> Instructions to follow
Using the listing below, select the lines with the word "frameDecodedOk" and copy them.

========

/-- FRAME_DECODED (R175, R127): a frame whose FCS passes enters the receive ring where there is room, and the radio state's auto-return is due;
otherwise it is counted under FCS or RING. -/
def frameDecodedOk (d : Nat) (r : RxIn) (s : State) : Bool :=
  (dec s d).isBusy && decide (1 ≤ r.psdu.length) && decide (r.psdu.length ≤ 2047)
def frameDecoded (d : Nat) (r : RxIn) (room : Bool) (s : State) : State :=
  match (dec s d).frame with
  | none => s
  | some b =>
    let s1 := decFree d s
    if !r.fcsOk then s1.inc Reg.MDM_FCSCNT
    else if !room then (s1.inc Reg.MDM_RINGCNT).raise 116
    else
      let s2 : State := { s1 with rxc := { s1.rxc with ring := s1.rxc.ring ++ [rxRecord d b r s] } }
      let s3 : State := if stKind s = 2 then { s2 with rfe := { s2.rfe with pktDone := some (stNow s) } } else s2
      s3.inc Reg.MDM_FRAMECNT
def execFrameDecoded (d : Nat) (r : RxIn) (room : Bool) (dt : Nat) (s : State) : Host.Outcome State Fault Refusal :=
  .next (onlyIf (frameDecodedOk d r (s.pass dt)) (frameDecoded d r room (s.pass dt)) (s.pass dt))

/-- SFD_TIMEOUT (R175): no delimiter in time. -/
def sfdTimeoutOk (d : Nat) (s : State) : Bool := (dec s d).isBusy
def sfdTimeout (d : Nat) (s : State) : State := (decFree d s).inc Reg.MDM_SFDTOCNT
def execSfdTimeout (d dt : Nat) (s : State) : Host.Outcome State Fault Refusal :=
  .next (onlyIf (sfdTimeoutOk d (s.pass dt)) (sfdTimeout d (s.pass dt)) (s.pass dt))

/-- DECODE_ABANDON (R175): 0 PHR, 1 LOST, 2 TXSUSP (the window's path is isolated), 3 MODE. -/
def decodeAbandonOk (d reason : Nat) (s : State) : Bool :=
  match (dec s d).frame with
  | none => false
  | some b => decide (reason ≤ 3) && (reason != 2 || pathIsolated s (winPath s b.cand.win))
def decodeAbandon (d : Nat) (s : State) : State := (decFree d s).inc Reg.MDM_ABNCNT
def execDecodeAbandon (d reason dt : Nat) (s : State) : Host.Outcome State Fault Refusal :=
  .next (onlyIf (decodeAbandonOk d reason (s.pass dt)) (decodeAbandon d (s.pass dt)) (s.pass dt))

/-- TIMESTAMP_MARK (R178): the local Firn time of a marked sample. -/
def timestampMarkOk (s : State) : Bool := s.rd Reg.RXC_STAT_MODE != 0
def timestampMark (s : State) : State := { s with rxc := { s.rxc with mark := some (s.elapsed, s.now) } }
def execTimestampMark (dt : Nat) (s : State) : Host.Outcome State Fault Refusal :=
  .next (onlyIf (timestampMarkOk (s.pass dt)) (timestampMark (s.pass dt)) (s.pass dt))

/-- Set the windows and mode sets from the network configuration (R353, R187 to R189). -/
def rxcConfig (s : State) : State :=
  (List.range 2).foldl (fun t w =>
    let o := 360 + 16 * w
    let width := leAt t.netCfg (o + 4) 1
    let t1 := ((t.wr (Reg.RXC_WIN_EN w) (b2n (width != 0))).wr (Reg.RXC_WIN_WIDTH w) width).wr (Reg.RXC_WIN_FC w) (if width = 0 then 0 else leAt t.netCfg o 4)
    let t2 := (List.range 4).foldl (fun u k => u.wr (msetField w k) (leAt t.netCfg (o + 8 + k) 1)) t1
    t2.wr (if w = 0 then Reg.RXC_MPRIO_P0 else Reg.RXC_MPRIO_P1) (leAt t.netCfg (o + 12) 1)) s |> winShow

end Sys2Proof.Machine
end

========

> Written response
def frameDecodedOk (d : Nat) (r : RxIn) (s : State) : Bool :=
  .next (onlyIf (frameDecodedOk d r (s.pass dt)) (frameDecoded d r room (s.pass dt)) (s.pass dt))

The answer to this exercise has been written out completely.